Brief – Each line below must be set down exactly as it stands.

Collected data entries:
--------------------------------

-- ==== Sys2Proof/Machine/Tensor.lean ====
section
/-! DEFINITION. Tensor instructions up to their start: issue into the tensor queue (R48, R68, R72, R127), the checks made at
start with their outcome under R71, and the start rules of R128. -/

namespace Sys2Proof.Machine

/-! ## Issue -/

/-- imm32 with no bit set but those of a mask (R68). -/
def immOk (f : T3) (mask : Nat) : Bool := f.imm.toNat &&& (2 ^ 32 - 1 - mask) = 0

/-- Issue a T64 instruction: while the tensor queue holds 16 entries the core issues none (R127); every thread that has not
exited must be active (R48), the encoding must be legal, and the bank it names must be held (R72, R82). -/
def tensorIssue {z : State} (r : Run z) (ag : Agent) (i : Instr) (legal : Bool) (regs tds : List Nat)
    (bank : Option Nat) (body : LCtx → Gang → Run z → Run z × LEnd) : Run z :=
  let w := wordsOf i
  match ag with
  | .host n => hartIssue r (hostKey n) w false fun h r => (r, .next h)
  | .fw p => hartIssue r (fwKey p) w false fun h r => (r, .next h)
  | .lane c g =>
    if (r.s.core c).queue.length ≥ 16 then r
    else laneIssue r c g w legal 0 regs tds fun cx x r =>
      if x.liveLanes ≠ cx.active then
        (r, .fault (cx.active.map fun l => (l, .tensorDivergent, laneMask cx.active)))
      else match bank with
        | some b =>
          if b ≥ x.banks.length then (r, .fault (cx.active.map fun l => (l, .bankNotHeld, b)))
          else body cx x r
        | none => body cx x r

/-- The value of register G, read from lane 0 (R48). -/
def gLane0 (x : Gang) (f : T3) : W32 := (x.thread 0).rg f.g.toNat

/-- A tensor descriptor register of a gang. -/
def tdOf (x : Gang) (n : BitVec 4) : BitVec 256 := SMap.get 0 x.td n.toNat

/-- Enter the tensor queue (R127). `upd` keeps the recirculation list. Only what enters the queue counts as issued for the EMPTY
answer of TSYNC (R71): TDLD, TDW and TDST never complete EMPTY and do not count (DESIGN CHOICE, log 119). -/
def enqueue {z : State} (r : Run z) (cx : LCtx) (x : Gang) (f : T3) (op : TOp) (bank : Option Nat)
    (upd : Gang → TInstr → Gang × TInstr) : Run z × LEnd :=
  let c := r.s.core cx.core
  let t : TInstr := {
    seq := c.nextSeq, gang := cx.gang, op := op
    tdA := tdOf x f.tdA, tdB := tdOf x f.tdB, tdC := tdOf x f.tdC
    numA := f.tdA.toNat, numB := f.tdB.toNat, numC := f.tdC.toNat
    bank := match bank with
      | some b => x.banks.getD b 4
      | none => 4
    bankName := bank.getD 0
    gval := gLane0 x f, imm := f.imm, recList := x.recList
    mask := BitVec.ofNat 64 (laneMask x.liveLanes), pc := BitVec.ofNat 64 cx.pc }
  let (x, t) := upd x t
  (r.setCore cx.core { c with queue := c.queue ++ [t], nextSeq := c.nextSeq + 1 },
    .next { x with issued := x.issued + 1 })

/-- No change beyond the queue. -/
def keepList (x : Gang) (t : TInstr) : Gang × TInstr := (x, t)

/-- A TMMA with REC marks the list used (R137). -/
def useList (x : Gang) (t : TInstr) : Gang × TInstr :=
  (if bit t.imm.toNat 3 then { x with recUsed := true } else x, t)

/-- A TREC's entry in the recirculation list (R137). A list that a TMMA with REC has used is emptied even by a TREC that is
then refused (DESIGN CHOICE, log 125). -/
def addList (x : Gang) (t : TInstr) : Gang × TInstr :=
  let d := TDesc.ofBits t.tdA
  let l := if x.recUsed then [] else x.recList
  let l' := l ++ [(t.bank, d.d0, d.fmt)]
  if l'.length > 2 || (l'.foldl (fun n e => n + e.2.1) 0) > 128 then
    ({ x with recList := l, recUsed := false }, { t with recOver := true, recList := l })
  else ({ x with recList := l', recUsed := false }, { t with recList := l' })

/-- FMOVE (R68, R258). -/
def execFmove (ag : Agent) (f : T3) (s : State) : Host.Outcome State Fault Refusal :=
  done <| tensorIssue (Run.start s) ag (.fmove ag f) (immOk f 1 && f.tdB = 0 && f.bank = 0 && f.g = 0) []
    [f.tdC.toNat, f.tdA.toNat] none fun cx x r => enqueue r cx x f .fmove none keepList

/-- TMMA; PRISM with WIN, or either with REC, is illegal (R68, R168). -/
def execTmma (ag : Agent) (f : T3) (s : State) : Host.Outcome State Fault Refusal :=
  let n := b2n (f.imm.getLsbD 1) + b2n (f.imm.getLsbD 2) + b2n (f.imm.getLsbD 3)
  done <| tensorIssue (Run.start s) ag (.tmma ag f) (immOk f 15 && f.tdC = 0 && f.g = 0 && decide (n ≤ 1)) []
    [f.tdA.toNat, f.tdB.toNat] (some f.bank.toNat) fun cx x r => enqueue r cx x f .tmma (some f.bank.toNat) useList

/-- TDRAIN; with ZPC clear the field of tdB must be 0 (R68, R134). -/
def execTdrain (ag : Agent) (f : T3) (s : State) : Host.Outcome State Fault Refusal :=
  let zpc := f.imm.getLsbD 1
  done <| tensorIssue (Run.start s) ag (.tdrain ag f) (immOk f 3 && f.tdA = 0 && f.g = 0 && (zpc || f.tdB = 0)) []
    ([f.tdC.toNat] ++ (if zpc then [f.tdB.toNat] else [])) (some f.bank.toNat)
    fun cx x r => enqueue r cx x f .tdrain (some f.bank.toNat) keepList

/-- ACC.SCALE (R68, R136). -/
def execAccScale (ag : Agent) (f : T3) (s : State) : Host.Outcome State Fault Refusal :=
  done <| tensorIssue (Run.start s) ag (.accScale ag f) (immOk f 0 && f.tdB = 0 && f.tdC = 0 && f.g = 0) []
    [f.tdA.toNat] (some f.bank.toNat) fun cx x r => enqueue r cx x f .accScale (some f.bank.toNat) keepList

/-- TCLR (R68). -/
def execTclr (ag : Agent) (f : T3) (s : State) : Host.Outcome State Fault Refusal :=
  done <| tensorIssue (Run.start s) ag (.tclr ag f)
    (immOk f 0 && f.tdA = 0 && f.tdB = 0 && f.tdC = 0 && f.g = 0) []
    [] (some f.bank.toNat) fun cx x r => enqueue r cx x f .tclr (some f.bank.toNat) keepList

/-- TREC (R68, R137). -/
def execTrec (ag : Agent) (f : T3) (s : State) : Host.Outcome State Fault Refusal :=
  done <| tensorIssue (Run.start s) ag (.trec ag f) (immOk f 0 && f.tdB = 0 && f.tdC = 0) [f.g.toNat]
    [f.tdA.toNat] (some f.bank.toNat) fun cx x r => enqueue r cx x f .trec (some f.bank.toNat) addList

/-- STATE.AUDIT (R68, R141). -/
def execStateAudit (ag : Agent) (f : T3) (s : State) : Host.Outcome State Fault Refusal :=
  done <| tensorIssue (Run.start s) ag (.stateAudit ag f) (immOk f 0 && f.tdA = 0 && f.tdB = 0) [f.g.toNat]
    [f.tdC.toNat] (some f.bank.toNat) fun cx x r => enqueue r cx x f .audit (some f.bank.toNat) keepList

/-- ROPE (R190, R191). -/
def execRope (ag : Agent) (f : T3) (s : State) : Host.Outcome State Fault Refusal :=
  done <| tensorIssue (Run.start s) ag (.rope ag f) (immOk f 0x1F01 && f.bank = 0) [f.g.toNat]
    [f.tdA.toNat, f.tdB.toNat, f.tdC.toNat] none fun cx x r => enqueue r cx x f .rope none keepList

--------------------------------

Answer section –
-- ==== Sys2Proof/Machine/Tensor.lean ====
section
/-! DEFINITION. Tensor instructions up to their start: issue into the tensor queue (R48, R68, R72, R127), the checks made at
start with their outcome under R71, and the start rules of R128. -/

namespace Sys2Proof.Machine

/-! ## Issue -/

/-- imm32 with no bit set but those of a mask (R68). -/
def immOk (f : T3) (mask : Nat) : Bool := f.imm.toNat &&& (2 ^ 32 - 1 - mask) = 0

/-- Issue a T64 instruction: while the tensor queue holds 16 entries the core issues none (R127); every thread that has not
exited must be active (R48), the encoding must be legal, and the bank it names must be held (R72, R82). -/
def tensorIssue {z : State} (r : Run z) (ag : Agent) (i : Instr) (legal : Bool) (regs tds : List Nat)
    (bank : Option Nat) (body : LCtx → Gang → Run z → Run z × LEnd) : Run z :=
  let w := wordsOf i
  match ag with
  | .host n => hartIssue r (hostKey n) w false fun h r => (r, .next h)
  | .fw p => hartIssue r (fwKey p) w false fun h r => (r, .next h)
  | .lane c g =>
    if (r.s.core c).queue.length ≥ 16 then r
    else laneIssue r c g w legal 0 regs tds fun cx x r =>
      if x.liveLanes ≠ cx.active then
        (r, .fault (cx.active.map fun l => (l, .tensorDivergent, laneMask cx.active)))
      else match bank with
        | some b =>
          if b ≥ x.banks.length then (r, .fault (cx.active.map fun l => (l, .bankNotHeld, b)))
          else body cx x r
        | none => body cx x r

/-- The value of register G, read from lane 0 (R48). -/
def gLane0 (x : Gang) (f : T3) : W32 := (x.thread 0).rg f.g.toNat

/-- A tensor descriptor register of a gang. -/
def tdOf (x : Gang) (n : BitVec 4) : BitVec 256 := SMap.get 0 x.td n.toNat

/-- Enter the tensor queue (R127). `upd` keeps the recirculation list. Only what enters the queue counts as issued for the EMPTY
answer of TSYNC (R71): TDLD, TDW and TDST never complete EMPTY and do not count (DESIGN CHOICE, log 119). -/
def enqueue {z : State} (r : Run z) (cx : LCtx) (x : Gang) (f : T3) (op : TOp) (bank : Option Nat)
    (upd : Gang → TInstr → Gang × TInstr) : Run z × LEnd :=
  let c := r.s.core cx.core
  let t : TInstr := {
    seq := c.nextSeq, gang := cx.gang, op := op
    tdA := tdOf x f.tdA, tdB := tdOf x f.tdB, tdC := tdOf x f.tdC
    numA := f.tdA.toNat, numB := f.tdB.toNat, numC := f.tdC.toNat
    bank := match bank with
      | some b => x.banks.getD b 4
      | none => 4
    bankName := bank.getD 0
    gval := gLane0 x f, imm := f.imm, recList := x.recList
    mask := BitVec.ofNat 64 (laneMask x.liveLanes), pc := BitVec.ofNat 64 cx.pc }
  let (x, t) := upd x t
  (r.setCore cx.core { c with queue := c.queue ++ [t], nextSeq := c.nextSeq + 1 },
    .next { x with issued := x.issued + 1 })

/-- No change beyond the queue. -/
def keepList (x : Gang) (t : TInstr) : Gang × TInstr := (x, t)

/-- A TMMA with REC marks the list used (R137). -/
def useList (x : Gang) (t : TInstr) : Gang × TInstr :=
  (if bit t.imm.toNat 3 then { x with recUsed := true } else x, t)

/-- A TREC's entry in the recirculation list (R137). A list that a TMMA with REC has used is emptied even by a TREC that is
then refused (DESIGN CHOICE, log 125). -/
def addList (x : Gang) (t : TInstr) : Gang × TInstr :=
  let d := TDesc.ofBits t.tdA
  let l := if x.recUsed then [] else x.recList
  let l' := l ++ [(t.bank, d.d0, d.fmt)]
  if l'.length > 2 || (l'.foldl (fun n e => n + e.2.1) 0) > 128 then
    ({ x with recList := l, recUsed := false }, { t with recOver := true, recList := l })
  else ({ x with recList := l', recUsed := false }, { t with recList := l' })

/-- FMOVE (R68, R258). -/
def execFmove (ag : Agent) (f : T3) (s : State) : Host.Outcome State Fault Refusal :=
  done <| tensorIssue (Run.start s) ag (.fmove ag f) (immOk f 1 && f.tdB = 0 && f.bank = 0 && f.g = 0) []
    [f.tdC.toNat, f.tdA.toNat] none fun cx x r => enqueue r cx x f .fmove none keepList

/-- TMMA; PRISM with WIN, or either with REC, is illegal (R68, R168). -/
def execTmma (ag : Agent) (f : T3) (s : State) : Host.Outcome State Fault Refusal :=
  let n := b2n (f.imm.getLsbD 1) + b2n (f.imm.getLsbD 2) + b2n (f.imm.getLsbD 3)
  done <| tensorIssue (Run.start s) ag (.tmma ag f) (immOk f 15 && f.tdC = 0 && f.g = 0 && decide (n ≤ 1)) []
    [f.tdA.toNat, f.tdB.toNat] (some f.bank.toNat) fun cx x r => enqueue r cx x f .tmma (some f.bank.toNat) useList

/-- TDRAIN; with ZPC clear the field of tdB must be 0 (R68, R134). -/
def execTdrain (ag : Agent) (f : T3) (s : State) : Host.Outcome State Fault Refusal :=
  let zpc := f.imm.getLsbD 1
  done <| tensorIssue (Run.start s) ag (.tdrain ag f) (immOk f 3 && f.tdA = 0 && f.g = 0 && (zpc || f.tdB = 0)) []
    ([f.tdC.toNat] ++ (if zpc then [f.tdB.toNat] else [])) (some f.bank.toNat)
    fun cx x r => enqueue r cx x f .tdrain (some f.bank.toNat) keepList

/-- ACC.SCALE (R68, R136). -/
def execAccScale (ag : Agent) (f : T3) (s : State) : Host.Outcome State Fault Refusal :=
  done <| tensorIssue (Run.start s) ag (.accScale ag f) (immOk f 0 && f.tdB = 0 && f.tdC = 0 && f.g = 0) []
    [f.tdA.toNat] (some f.bank.toNat) fun cx x r => enqueue r cx x f .accScale (some f.bank.toNat) keepList

/-- TCLR (R68). -/
def execTclr (ag : Agent) (f : T3) (s : State) : Host.Outcome State Fault Refusal :=
  done <| tensorIssue (Run.start s) ag (.tclr ag f)
    (immOk f 0 && f.tdA = 0 && f.tdB = 0 && f.tdC = 0 && f.g = 0) []
    [] (some f.bank.toNat) fun cx x r => enqueue r cx x f .tclr (some f.bank.toNat) keepList

/-- TREC (R68, R137). -/
def execTrec (ag : Agent) (f : T3) (s : State) : Host.Outcome State Fault Refusal :=
  done <| tensorIssue (Run.start s) ag (.trec ag f) (immOk f 0 && f.tdB = 0 && f.tdC = 0) [f.g.toNat]
    [f.tdA.toNat] (some f.bank.toNat) fun cx x r => enqueue r cx x f .trec (some f.bank.toNat) addList

/-- STATE.AUDIT (R68, R141). -/
def execStateAudit (ag : Agent) (f : T3) (s : State) : Host.Outcome State Fault Refusal :=
  done <| tensorIssue (Run.start s) ag (.stateAudit ag f) (immOk f 0 && f.tdA = 0 && f.tdB = 0) [f.g.toNat]
    [f.tdC.toNat] (some f.bank.toNat) fun cx x r => enqueue r cx x f .audit (some f.bank.toNat) keepList

/-- ROPE (R190, R191). -/
def execRope (ag : Agent) (f : T3) (s : State) : Host.Outcome State Fault Refusal :=
  done <| tensorIssue (Run.start s) ag (.rope ag f) (immOk f 0x1F01 && f.bank = 0) [f.g.toNat]
    [f.tdA.toNat, f.tdB.toNat, f.tdC.toNat] none fun cx x r => enqueue r cx x f .rope none keepList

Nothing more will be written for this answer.